## Work request
Please copy each line of the listing below in which the word "order" appears.

## Task inputs
/-- A shadow-table entry (R304): generation, and while open its buffer, page frames and the page attributes. -/
structure Shadow where
  gen : Nat
  opened : Bool
  dom : Nat
  asn : Nat
  base : DWord
  len : Nat
  /-- Pages: virtual base, page size in bytes, frame base, and the physical address of the leaf's first replica with the
  replica count (R305, R307). -/
  pages : List (Nat × Nat × Nat × Nat × Nat)
  pte : DWord
  /-- The block and threads that wait for the initial copy (R305). -/
  copying : Option (Nat × List Nat)
  deriving DecidableEq, Repr

/-- A pilot-table entry (R286): slice, block, thread of the waiting issue, and granule. -/
structure Pilot where
  slice : Nat
  blk : Nat
  thr : Nat
  granule : Nat
  deriving DecidableEq, Repr

/-- The bulk engine's command kinds (R299 to R305). -/
inductive BulkKind where
  | gather (list : DWord) (n : Nat) (status : DWord)
  /-- Source and destination base of each lane, length, count, stride, slot (R301). -/
  | fan (lanes : List (DWord × DWord)) (len count : Nat) (stride : Int) (slot : Option Nat)
  | sealed (dec : Bool) (desc : DWord)
  deriving DecidableEq, Repr

/-- A queued bulk command (R299): its issuing block and threads; what its engine has read of its list or descriptor (R303), the
entries or data units done, the code once it has ended and its status word is still to be written, and the record it waits on. -/
structure BulkCmd where
  k : Nat
  blk : Nat
  thrs : List Nat
  kind : BulkKind
  buf : Option (List Byte)
  done : Nat
  code : Option Nat
  waitSeq : Option Word
  cancelled : Bool
  /-- Issued before its block's interval opened (R145). -/
  pre : Bool
  deriving DecidableEq, Repr

/-- The bank commands (R310). -/
inductive BankOp where
  | add | mul | fma | red (op : BkRedOp) | scale | cmp (cc : Cc) | fill
  deriving DecidableEq, Repr

/-- A queued bank command (R310, R311), with the pages that its ranges were found in at issue: virtual base, size and physical
base. -/
structure BankCmd where
  k : Nat
  blk : Nat
  bundle : Nat
  thrs : List Nat
  pages : List (Nat × Nat × Nat)
  op : BankOp
  t : BkTy
  rnd : Rnd
  n : Nat
  d : DWord
  a : DWord
  b : DWord
  c : DWord
  scalar : Word
  /-- Elements performed already, in any order, and the lanes, by operand log and entry, of earlier memory-side atomic steps of the bundle that
  overlap the command and awaited replay at its issue (R311). -/
  done : List Nat
  after : List (Nat × Nat × Nat)
  deriving DecidableEq, Repr

/-- A copy that the package kernel has a bulk engine make (R349, R397): its number, source and destination by physical address, and the bytes left. -/
structure KernelCopy where
  k : Nat
  src : Nat
  dst : Nat
  left : Nat
  deriving DecidableEq, Repr

/-- The warm-reset state of a die (R363, R364): 0 admitted, 1 to 5 the highest step begun, 6 out of service. -/
structure ResetState where
  step : Nat
  tries : Nat
  deriving DecidableEq, Repr

/-- A compute die (R254 to R279, R299 to R338). Keyed 0 to 3. -/
structure Die where
  /-- Die clock counter (R20, R414): 0. -/
  clk : Nat
  /-- The clock at which the current slot began (R354, log entry 1): 0. -/
  slotAt : Nat
  /-- Core clock in MHz (R4, R359): 2200. -/
  mhz : Nat
  /-- The sensors that hold it at 1.0 GHz (R360): 0 its own, 1 and 2 those of its stacks: none. -/
  hot : List Nat
  /-- The L2 (R254, R255, R413): empty. -/
  l2 : L2Cache
  /-- Die translation cache, 16,384 leaves and pointers (R262): empty. -/
  tlb : List TlbLeaf
  /-- Walk queue, 256 requests, behind 64 walkers (R262), oldest first: empty. -/
  walks : List WalkReq
  /-- Fault buffer in sequence order (R268): empty. -/
  fb : List FbEntry
  /-- The next sequence number (R268, R414): 1. -/
  fbNext : Word
  /-- Overflow count (R271, R276): 0. -/
  overflow : Word
  /-- Faults waiting for a free entry (R271): none. -/
  deferred : List Deferred
  /-- `svcdom` (R279): 0. -/
  svcdom : Half
  /-- Work queues 0 to 31 (R327): unassigned, open, empty. -/
  wqs : Sparse WorkQueue
  /-- Exit lists 0 to 15 (R333): unregistered. -/
  exits : Sparse ExitList
  /-- Shadow table, 256 entries (R304): none open. -/
  shadows : Sparse Shadow
  /-- Free frames of the shadow pool, by 4 KiB frame number (R304): none. -/
  pool : List Nat
  /-- Pilot table, 64 entries in each slice (R286): empty. -/
  pilots : List Pilot
  /-- Issues of `waitcmp` that found no free entry: block, thread, and the clock of their last look (R286): none. -/
  polls : List (Nat × Nat × Nat)
  /-- Bulk command queue, 64 commands (R299): empty; and the number of the next command. -/
  bulk : List BulkCmd
  bulkNext : Nat
  /-- The package kernel's own copies (R397): none. -/
  kcopies : List KernelCopy
  /-- Bank commands issued and not performed (R311): none. -/
  bank : List BankCmd
  bankNext : Nat
  /-- Stores of the engines that are still to be made, in order (R315, R333): none. -/
  stores : List EngStore
  /-- Warm-reset state (R363): admitted. -/
  warm : ResetState
  /-- Incarnation number (R363, R364): the manual gives no first value; DESIGN CHOICE 0, log entry 6. -/
  incarnation : Half
  deriving DecidableEq, Repr

end Sys2Proof.Machine
end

## Solved problem
  /-- Elements performed already, in any order, and the lanes, by operand log and entry, of earlier memory-side atomic steps of the bundle that
  /-- Fault buffer in sequence order (R268): empty. -/
  /-- Stores of the engines that are still to be made, in order (R315, R333): none. -/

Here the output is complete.